Goal of the exercise :: Please repeat exactly the lines below from the one containing "version := b0" down to the one containing "open values. -/", both included, and nothing else.

Task input ::
/-- The 48 bytes of a header. -/
def RmaHdr.bytes (h : RmaHdr) : List Byte :=
  beBytes 1 (h.version * 16 + h.op)
    ++ beBytes 1 (b2n h.durable * 128 + b2n h.notify * 64 + b2n h.first * 32 + b2n h.last * 16 + b2n h.conn * 8 + b2n h.ece * 4 + h.resv)
    ++ beBytes 2 h.dst ++ beBytes 2 h.src ++ beBytes 2 h.plen ++ beBytes 4 h.psn ++ beBytes 4 h.msn ++ beBytes 8 h.sendTs ++ beBytes 4 h.key
    ++ beBytes 4 h.aux ++ beBytes 8 h.offset ++ beBytes 4 h.msgLen ++ beBytes 4 h.tail

/-- A big-endian field. -/
def beAt (bs : List Byte) (o n : Nat) : Nat := ofBe ((bs.drop o).take n)

/-- The header at the start of a UDP payload. -/
def rmaHdr (bs : List Byte) : RmaHdr :=
  let b0 := beAt bs 0 1
  let b1 := beAt bs 1 1
  { version := b0 / 16, op := b0 % 16, durable := bit b1 7, notify := bit b1 6, first := bit b1 5, last := bit b1 4, conn := bit b1 3, ece := bit b1 2,
    resv := b1 % 4, dst := beAt bs 2 2, src := beAt bs 4 2, plen := beAt bs 6 2, psn := beAt bs 8 4, msn := beAt bs 12 4, sendTs := beAt bs 16 8,
    key := beAt bs 24 4, aux := beAt bs 28 4, offset := beAt bs 32 8, msgLen := beAt bs 40 4, tail := beAt bs 44 4 }

/-- Ones' complement sum of 16-bit words, an odd last byte padded. -/
def onesSum (acc : Nat) : List Byte → Nat
  | [] => acc
  | [a] => acc + a.toNat * 256
  | a :: b :: r => onesSum (acc + a.toNat * 256 + b.toNat) r

/-- Fold a ones' complement sum to 16 bits. -/
def foldSum (x : Nat) : Nat :=
  let y := x % 65536 + x / 65536
  let z := y % 65536 + y / 65536
  z % 65536 + z / 65536

/-- The UDP checksum over pseudo-header and datagram: 0xFFFF where it is right. -/
def udpSum (src dst body : List Byte) : Nat := foldSum (onesSum (17 + body.length) (src ++ dst ++ body))

/-- Syndromes of R419. -/
def synAck : Nat := 0x00
def synDurable : Nat := 0x01
def synPending : Nat := 0x02
def synRevoked : Nat := 0x10
def synNoWindow : Nat := 0x11
def synAccess : Nat := 0x12
def synBounds : Nat := 0x13
def synNotDurable : Nat := 0x14
def synMedia : Nat := 0x15
def synRefused : Nat := 0x18
def synPeerFull : Nat := 0x20
def synNoSync : Nat := 0x21
def synBusy : Nat := 0x22

/-! ### Frames (R415, R416, R446) -/

/-- A frame built from a template: the identification of an IPv4 header and the flow label of an IPv6 one are open values. -/
def State.rmaFrame (s : State) (k : PeerKey) (dst : Nat) (payload : List Byte) : List Byte :=
  let w (n : Nat) : Nat := s.fld F.HX_RMA_TMPL_WORD (16 * s.rmaTmpl k + n)
  let v6 := bit (w 5) 31
  let tos := bits (w 5) 8 6 * 4 + 2
  let addr := [w 6, w 7, w 8, w 9].flatMap (leBytes 4)
  let dest := beBytes 16 dst
  let udpLen := 8 + payload.length
  let head := beBytes 2 (0xC000 + k.num % 16384) ++ beBytes 2 (s.fld F.HX_RMA_CFG_PORT) ++ beBytes 2 udpLen
  let a := if v6 then addr else addr.take 4
  let b := if v6 then dest else dest.drop 12
  let sum := 65535 - udpSum a b (head ++ [0, 0] ++ payload)
  let udp := head ++ beBytes 2 (if sum = 0 then 65535 else sum) ++ payload
  let vlan := if bit (w 4) 31 then beBytes 2 0x8100 ++ beBytes 2 (bits (w 4) 0 16) else []
  let eth := beBytes 6 (bits (w 1) 0 16 * 2 ^ 32 + w 0) ++ beBytes 6 (bits (w 3) 0 16 * 2 ^ 32 + w 2) ++ vlan
  if v6 then
    eth ++ beBytes 2 0x86DD ++ beBytes 4 (6 * 2 ^ 28 + tos * 2 ^ 20 + s.free % 2 ^ 20) ++ beBytes 2 udpLen ++ beBytes 1 17 ++ beBytes 1 (w 5 % 256) ++ a ++ b ++ udp
  else
    let ip0 := beBytes 1 0x45 ++ beBytes 1 tos ++ beBytes 2 (20 + udpLen) ++ beBytes 2 (s.free % 65536) ++ beBytes 2 (s.free / 65536 % 2 * 16384)
      ++ beBytes 1 (w 5 % 256) ++ beBytes 1 17
    eth ++ beBytes 2 0x0800 ++ ip0 ++ beBytes 2 (65535 - foldSum (onesSum 0 (ip0 ++ a ++ b))) ++ a ++ b ++ udp

/-- Send an RMA packet as R378 states for SEND. -/
def State.rmaSend (s : State) (k : PeerKey) (h : RmaHdr) (payload : List Byte) : State :=
  let f := s.rmaFrame k (s.peerAddr k) (h.bytes ++ payload)
  let s := (s.rmaCount 0).drawn
  if s.rmaTxLp k < 541 then (s.sendFrame (s.rmaOwner k) (s.rmaTxLp k) (s.rmaClass k) f).1 else s

/-! ### Arrivals (R415, R442) -/

/-- An RMA packet as it arrives: its header and payload, the sender's address, CE in its IP header, and whether UDP length and checksum hold. -/
structure RmaIn where
  h : RmaHdr
  payload : List Byte
  addr : Nat
  ce : Bool
  good : Bool
  deriving DecidableEq, Repr

/-- The RMA packet of a frame. -/
def rmaIn (u : Udp) : RmaIn :=
  let n := beAt u.body 4 2
  let body := u.body.drop 8
  let csum := beAt u.body 6 2
  let addr := if u.v6 then ofBe u.src else 0xFFFF00000000 + ofBe u.src
  let ok := (csum == 0 && !u.v6) || udpSum u.src u.dst u.body == 0xFFFF
  { h := rmaHdr body, payload := body.drop 48, addr := addr, ce := u.ecn == 3, good := n == u.body.length && decide (56 ≤ n) && ok }

/-- The state of a packet's peer is named by this key. -/
def RmaIn.key (p : RmaIn) : PeerKey :=
  if p.h.conn then { conn := true, id := p.h.dst, addr := 0, peer := 0 } else { conn := false, id := p.h.dst, addr := p.addr, peer := p.h.src }

/-- The violation that a packet's header shows (R442): code, or none. -/
def State.rmaBad (s : State) (p : RmaIn) : Option Nat :=
  let h := p.h
  let w := h.op == opWrite
  let flags := (h.durable && !(w || h.op == opReadReq)) || (h.notify && !w) || (h.first && !w) || (h.last && !w) || (h.ece && h.op != opAck)
  let range := (w && (decide (h.msgLen < h.plen) || (h.first && h.last && h.plen != h.msgLen) || (h.last && decide (h.offset + h.plen < h.msgLen))))
    || (h.op == opReadResp && decide (h.msgLen < h.offset + h.plen))
  if h.version ≠ 1 ∨ h.op = 0 ∨ 4 < h.op ∨ h.resv ≠ 0 ∨ h.tail ≠ 0 ∨ flags then some 1
  else if s.pmtu < h.plen ∨ h.plen ≠ p.payload.length ∨ !p.good then some 2
  else if h.conn ∧ (16384 ≤ h.dst ∨ s.peerAddr p.key ≠ p.addr ∨ s.peerId p.key ≠ h.src) then some 3
  else if !h.conn ∧ (4096 ≤ h.dst ∨ s.epState h.dst = epDisabled) then some 3
  else if range then some 6
  else none

/-! ### Peers (R427) -/

def State.peer? (s : State) (k : PeerKey) : Option Peer := s.rma.peers.find? (·.key == k)
def State.setPeer (s : State) (p : Peer) : State := (s.withRma { s.rma with peers := s.rma.peers.map (fun x => if x.key = p.key then p else x) })

/-- Packets of a peer that no answer has come for. -/
def State.unacked (s : State) (k : PeerKey) : List TxPkt :=
  ((s.rma.tx.filter (·.key == k)).flatMap (·.pkts)).filter (fun p => p.answer.isNone && !p.dead)

/-- The entry is idle and may be evicted. -/
def State.idlePeer (s : State) (p : Peer) : Bool :=
  !p.key.conn && decide (p.lastTs + s.horizon ≤ s.now) && (s.unacked p.key).isEmpty && p.pend == 0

Answer section ::
  { version := b0 / 16, op := b0 % 16, durable := bit b1 7, notify := bit b1 6, first := bit b1 5, last := bit b1 4, conn := bit b1 3, ece := bit b1 2,
    resv := b1 % 4, dst := beAt bs 2 2, src := beAt bs 4 2, plen := beAt bs 6 2, psn := beAt bs 8 4, msn := beAt bs 12 4, sendTs := beAt bs 16 8,
    key := beAt bs 24 4, aux := beAt bs 28 4, offset := beAt bs 32 8, msgLen := beAt bs 40 4, tail := beAt bs 44 4 }

/-- Ones' complement sum of 16-bit words, an odd last byte padded. -/
def onesSum (acc : Nat) : List Byte → Nat
  | [] => acc
  | [a] => acc + a.toNat * 256
  | a :: b :: r => onesSum (acc + a.toNat * 256 + b.toNat) r

/-- Fold a ones' complement sum to 16 bits. -/
def foldSum (x : Nat) : Nat :=
  let y := x % 65536 + x / 65536
  let z := y % 65536 + y / 65536
  z % 65536 + z / 65536

/-- The UDP checksum over pseudo-header and datagram: 0xFFFF where it is right. -/
def udpSum (src dst body : List Byte) : Nat := foldSum (onesSum (17 + body.length) (src ++ dst ++ body))

/-- Syndromes of R419. -/
def synAck : Nat := 0x00
def synDurable : Nat := 0x01
def synPending : Nat := 0x02
def synRevoked : Nat := 0x10
def synNoWindow : Nat := 0x11
def synAccess : Nat := 0x12
def synBounds : Nat := 0x13
def synNotDurable : Nat := 0x14
def synMedia : Nat := 0x15
def synRefused : Nat := 0x18
def synPeerFull : Nat := 0x20
def synNoSync : Nat := 0x21
def synBusy : Nat := 0x22

/-! ### Frames (R415, R416, R446) -/

/-- A frame built from a template: the identification of an IPv4 header and the flow label of an IPv6 one are open values. -/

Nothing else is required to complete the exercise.